The answer to this question given by Yajnavalkya is that the Antaryamin is the Atman and It cannot be known. While It knows everything, It is not known to anybody. The Antaryamin is the Indwelling Principle of all things. That which indwells an object, knows the nature of that object; but the object cannot know its Indweller at all, because the Indweller is the seeing Consciousness, the experiencing Reality. It cannot be externalised, It cannot be objectified, It cannot stand in the position of a known, and therefore its existence is not known. No one can ever have even an inkling of Its existence, because the highest faculty of knowledge, which are our own mind and intellect, cannot reach even the fringe of this Reality. The mind and the intellect are thrust outwardly, they are extrovert, they are forced to move in respect of things external to them, and so they cannot know what is behind them. The mind, the senses and the intellect cannot know what is transcendent to their own existence. So, the propeller of even the mind and the intellect, the cause of the functions of even the senses cannot be known by these faculties. This is the Indweller.

This indwelling Principle is not merely in me, or in you, but in everything—in physical, in astral and in causal beings. It is in every level of experience.
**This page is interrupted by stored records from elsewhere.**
/-! ### The dictionary service (chapter 17) -/

/-- Requests arrive (R355, R365): MB_REQ raises the mailbox's request; a datagram joins its port's queue, and a malformed one is counted.
Keys, notifications and leases (R360, R361, R363). Where the spec leaves a choice or a reading, the model's is that of assumptions 61 and
62. -/
def Obligations.RequestsAndNotificationsComplete : Prop :=
  (∀ (seq : BitVec 16) (s : State), MemInv s → s.pcie.answers = true → s.dict.serving.isSome = true → s.mbRsp ≠ seq.toNat →
    (s.ramWord 4).testBit 16 = false →
    Completes (.mailboxSubmit seq) s (fun t => t.dict.mailbox = true ∧ t.ramWord 0 = seq.toNat ∧ t.dsMem = s.dsMem ∧ t.basin = s.basin)) ∧
  (∀ (p : Fin 2) (dg : Datagram) (s : State), s.ethHears p = true → (s.objNat (0x4400 + p.val) 0x0A).testBit 0 = true →
    s.hasAddr p (decide (dg.srcAddr.length = 16)) = true → s.frameFits p dg.vlan.toNat (packetLength dg) = true →
    dg.fragment = false → s.power.hkcUp = true → frameOk dg.payload = true → frameBack dg.payload = false →
    s.mustAuth p dg.payload = false → s.dict.stored[p] = [] → s.dict.ethQueue[p].length < 8 → s.dict.serving.isSome = true →
    Completes (.odpDatagramReceive p dg) s (fun t => t.dict.ethQueue[p].length = s.dict.ethQueue[p].length + 1 ∧
      (t.dict.ethQueue[p].getLast?).map Request.srcAddr = some dg.srcAddr ∧ t.out = s.out)) ∧
  (∀ (p : Fin 2) (dg : Datagram) (s : State), s.ethHears p = true → (s.objNat (0x4400 + p.val) 0x0A).testBit 0 = true →
    s.hasAddr p (decide (dg.srcAddr.length = 16)) = true → s.frameFits p dg.vlan.toNat (packetLength dg) = true →
    dg.fragment = false → s.power.hkcUp = true → frameOk dg.payload = false →
    exec (.odpDatagramReceive p dg) s = .next ((s.countFrame p).bump 0x1120 2)) ∧
  (∀ (n : Fin 4) (key : List Byte) (s : State), s.power.hkcUp = true →
    Completes (.keyWrite n key .mailbox) s (fun t => t.mram.keys[n] = some (fitBytes 32 key) ∧ t.mram.sendSeq[n] = 0 ∧
      (∀ m : Fin 4, m ≠ n → t.mram.keys[m] = s.mram.keys[m]) ∧ ∀ x ∈ t.dict.replays, x.key ≠ n)) ∧
  (∀ (i : Fin 64) (x : Subscription) (s : State), s.dict.subs[i.val]? = some x → s.power.hkcUp = true → s.changed x = true →
    s.intervalOver x = true →
    Completes (.notify i) s (fun t => (t.dict.subs[i.val]?).map Subscription.lastSent = some (some s.now) ∧
      (t.dict.subs[i.val]?).map Subscription.lastVal = some (s.readObj x.index x.sub))) ∧
  (∀ (i : Fin 64) (x : Subscription) (s : State), s.dict.subs[i.val]? = some x → s.power.hkcUp = true → hasLease x.path = true →
    x.renewed + ms (s.objNat 0x1100 3) ≤ s.now →
    Completes (.subscriptionLapse i) s (fun t => t.dict.subs = s.dict.subs.eraseIdx i.val ∧ t.objs = s.objs))

/-- Reads and subscriptions in service (R354, R358, R360): the response goes back to the requester, and a subscription's lease begins.
Writes in service (R347, R350, R354): a servo setting (object 4420) takes an allowed value that is not its default, by WRITE and by
WRITE_BLOCK; an unlisted object changes nothing of the units. Where the spec leaves a choice or a reading, the model's is that of
assumptions 61 and 62. -/
def Obligations.OdpAccessesComplete : Prop :=
  (∀ (p : Fin 2) (r : Request) (items : List Item) (s : State), s.inService 1 = some (r, items) → r.path = (if p = 0 then .eth0 else .eth1) →
    r.key = none → s.net.ports[p].linkUp = true →
    Completes .odpRead s (fun t => t.dies = s.dies ∧ t.tb = s.tb ∧ t.dsMem = s.dsMem ∧ ∃ w rest, t.out = s.out ++
      .udp p w (backFrame 1 (firstStatus (items.map s.readItem)) (frameTag r.frame) items.length
        ((items.map s.readItem).flatMap odpItem)) :: rest ∧
      w.dest = r.srcAddr ∧ w.srcPort = 48620 ∧ w.destPort = r.srcPort ∧ w.vlan = s.vlanOf p)) ∧
  (∀ (p : Fin 2) (r : Request) (i : Item) (s : State), s.inService 3 = some (r, [i]) → r.path = (if p = 0 then .eth0 else .eth1) →
    r.key = none → s.net.ports[p].linkUp = true →
    Completes .odpReadBlock s (fun t => t.dies = s.dies ∧ t.tb = s.tb ∧ t.dsMem = s.dsMem ∧ ∃ w rest, t.out = s.out ++
      .udp p w (backFrame 3 (firstStatus (s.readBlock i)) (frameTag r.frame) (s.readBlock i).length
        ((s.readBlock i).flatMap odpItem)) :: rest ∧
      w.dest = r.srcAddr ∧ w.srcPort = 48620 ∧ w.destPort = r.srcPort ∧ w.vlan = s.vlanOf p)) ∧
  (∀ (r : Request) (i : Item) (row : ObjRow) (s : State), s.inService 5 = some (r, [i]) → s.objectAt i.index i.sub = some row → row.acc ≠ .wo →
    i.value.length = 4 → (leNat i.value).testBit 31 = false → s.dict.subs.length < 64 →
    Completes .odpSubscribe s (fun t => t.dies = s.dies ∧ ∃ x ∈ t.dict.subs, x.path = r.path ∧ x.index = i.index ∧ x.sub = i.sub ∧
      x.srcAddr = r.srcAddr ∧ x.renewed = s.now)) ∧
  (∀ (r : Request) (i : Item) (row : ObjRow) (v : Val) (s : State), s.inService 2 = some (r, [i]) → s.objectAt i.index i.sub = some row →
    i.index = 0x4420 → row.acc = .rw → i.typ = row.typ.code → lengthOk row.typ i.value.length = true →
    clampVal s.variant row (readVal row.typ i.value) = (v, none) → v ≠ objDefault i.index i.sub →
    Completes .odpWrite s (fun t => storeGet t.objs i.index i.sub = v ∧ t.dies = s.dies ∧ t.dsMem = s.dsMem)) ∧
  (∀ (r : Request) (i : Item) (row : ObjRow) (v : Val) (s : State), s.inService 4 = some (r, [i]) → s.objectAt i.index i.sub = some row →
    i.index = 0x4420 → row.acc = .rw → i.typ = row.typ.code → lengthOk row.typ i.value.length = true →
    clampVal s.variant row (readVal row.typ i.value) = (v, none) → v ≠ objDefault i.index i.sub →
    Completes .odpWriteBlock s (fun t => storeGet t.objs i.index i.sub = v ∧ t.dies = s.dies ∧ t.dsMem = s.dsMem)) ∧
  (∀ (r : Request) (i : Item) (s : State), s.inService 2 = some (r, [i]) → s.objectAt i.index i.sub = none →
    Completes .odpWrite s (fun t => t.dies = s.dies ∧ t.gens = s.gens ∧ t.tb = s.tb ∧ t.pins = s.pins ∧ t.dsMem = s.dsMem))

/-! ### Registers and the guard (chapter 18) -/

/-- BAR0 writes (R371, R373): a whole dword reaches its register, here GBL_SCRATCH and TB_INC_LO; a dword that is not whole is dropped and
counted. The guard (R377 to R380): the key opens the lock for 1 ms and another value closes it; the time runs out; the right complement
applies the pending value, a wrong one fails; the mode is selected once. Where the spec leaves a choice or a reading, the model's is that
of assumptions 13 and 68. -/
def Obligations.RegistersAndGuardComplete : Prop :=
  (∀ (a b c d : Byte) (s : State), s.quiet = true →
    Completes (.registerWrite 0x14 [some a, some b, some c, some d]) s (fun t => t.host.scratch = (d ++ c ++ b ++ a : Dword) ∧
      t.objs = s.objs ∧ SameUnits t s ∧ SameMem t s)) ∧
  (∀ (a b c d : Byte) (s : State), s.quiet = true → s.tb.owner = .host →
    Completes (.registerWrite 0x10010 [some a, some b, some c, some d]) s (fun t => t.tb.incLo = some (d ++ c ++ b ++ a : Dword) ∧
      t.tb.inc = s.tb.inc ∧ t.tb.acc = s.tb.acc ∧ t.dies = s.dies ∧ SameMem t s)) ∧
  (∀ (off : BitVec 20) (bytes : List (Option Byte)) (s : State), off.toNat % 4 = 0 → bytes.length = 4 → none ∈ bytes →
    s.pcie.answers = true →
    Completes (.registerWrite off bytes) s (fun t => t.events.gbl.getLsbD 9 = true ∧ SameUnits t s ∧ SameMem t s ∧
      (t.host.accessErr.toNat % 65536 = (s.host.accessErr.toNat + 1) % 65536))) ∧
  (∀ (v : Dword) (s : State), s.quiet = true → s.guard.keyed = true → v.toNat % 65536 = 0x5EA1 →
    Completes (.guardUnlock v) s (fun t => t.guard.unlocked = some (s.now + ms 1) ∧ t.guard.fails = s.guard.fails ∧ SameUnits t s)) ∧
  (∀ (v : Dword) (s : State), s.quiet = true → s.guard.keyed = true → v.toNat % 65536 ≠ 0x5EA1 →
    Completes (.guardUnlock v) s (fun t => t.guard.unlocked = none ∧ t.guard.fails = s.guard.fails + 1 ∧ SameUnits t s)) ∧
  (∀ (at_ : Nat) (s : State), s.guard.unlocked = some at_ → at_ ≤ s.now →
    Completes .guardLockTimeout s (fun t => t.guard.unlocked = none ∧ t.events.grd.getLsbD 9 = true ∧ t.guard.fails = s.guard.fails)) ∧
  (∀ (reg : GuardedReg) (v : Dword) (s : State), s.hasReg reg = true → s.pcie.answers = true → s.guard.keyed = false →
    s.guard.pendingWrite = some (regOffset reg, ~~~v) →
    exec (.guardComplementWrite reg v) s =
      .next (regApply reg (~~~v) { s with guard := { s.guard with pendingWrite := none }.settle })) ∧
  (∀ (reg : GuardedReg) (v w : Dword) (s : State), s.hasReg reg = true → s.pcie.answers = true → s.guard.keyed = false →
    s.guard.pendingWrite = some (regOffset reg, w) → v ≠ ~~~w →
    Completes (.guardComplementWrite reg v) s (fun t => t.guard.pendingWrite = none ∧ t.guard.fails = s.guard.fails + 1 ∧
      t.events.grd.getLsbD 8 = true ∧ SameUnits t s)) ∧
  (∀ (reg : GuardedReg) (a b c d : Byte) (at_ : Nat) (s : State), s.hasReg reg = true → s.quiet = true → s.guard.keyed = true →
    s.guard.unlocked = some at_ → s.now ≤ at_ →
    exec (.registerWrite (BitVec.ofNat 20 (regOffset reg)) [some a, some b, some c, some d]) s =
      .next (regApply reg (d ++ c ++ b ++ a : Dword) { s with guard := { s.guard with unlocked := none }.settle })) ∧
  (∀ (reg : GuardedReg) (a b c d : Byte) (s : State), s.hasReg reg = true → s.quiet = true → s.guard.keyed = true →
    (∀ at_, s.guard.unlocked = some at_ → at_ < s.now) →
    Completes (.registerWrite (BitVec.ofNat 20 (regOffset reg)) [some a, some b, some c, some d]) s (fun t => t.guard.unlocked = none ∧
      t.guard.fails = s.guard.fails + 1 ∧ t.events.grd.getLsbD 8 = true ∧ SameUnits t s ∧ SameMem t s)) ∧
  (∀ (v : Dword) (via : Source) (s : State), s.reaches via = true → s.guard.selWritten = false → v.toNat ≤ 2 →
    Completes (.guardModeSelect v via) s (fun t => t.guard.sel = v.toNat ∧ t.guard.selWritten = true ∧ SameUnits t s))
It is outside, it is inside and it is universal, and therefore neither the objects outside can know It nor the intellect and mind can know It, nor even the divinities which are apparently the superintending principles over the senses can know It. No one can know where It is and yet without Its existence nothing can be. Its existence is the existence of everything. Such is what is called the Antaryamin. You cannot know It, you cannot see It, you cannot hear It, you cannot think It, you cannot understand It; because, this Being is the Seer, the Hearer, the Thinker, the Understander, the Experiencer of all; It is the Sarvanubhuh—the Being of everything.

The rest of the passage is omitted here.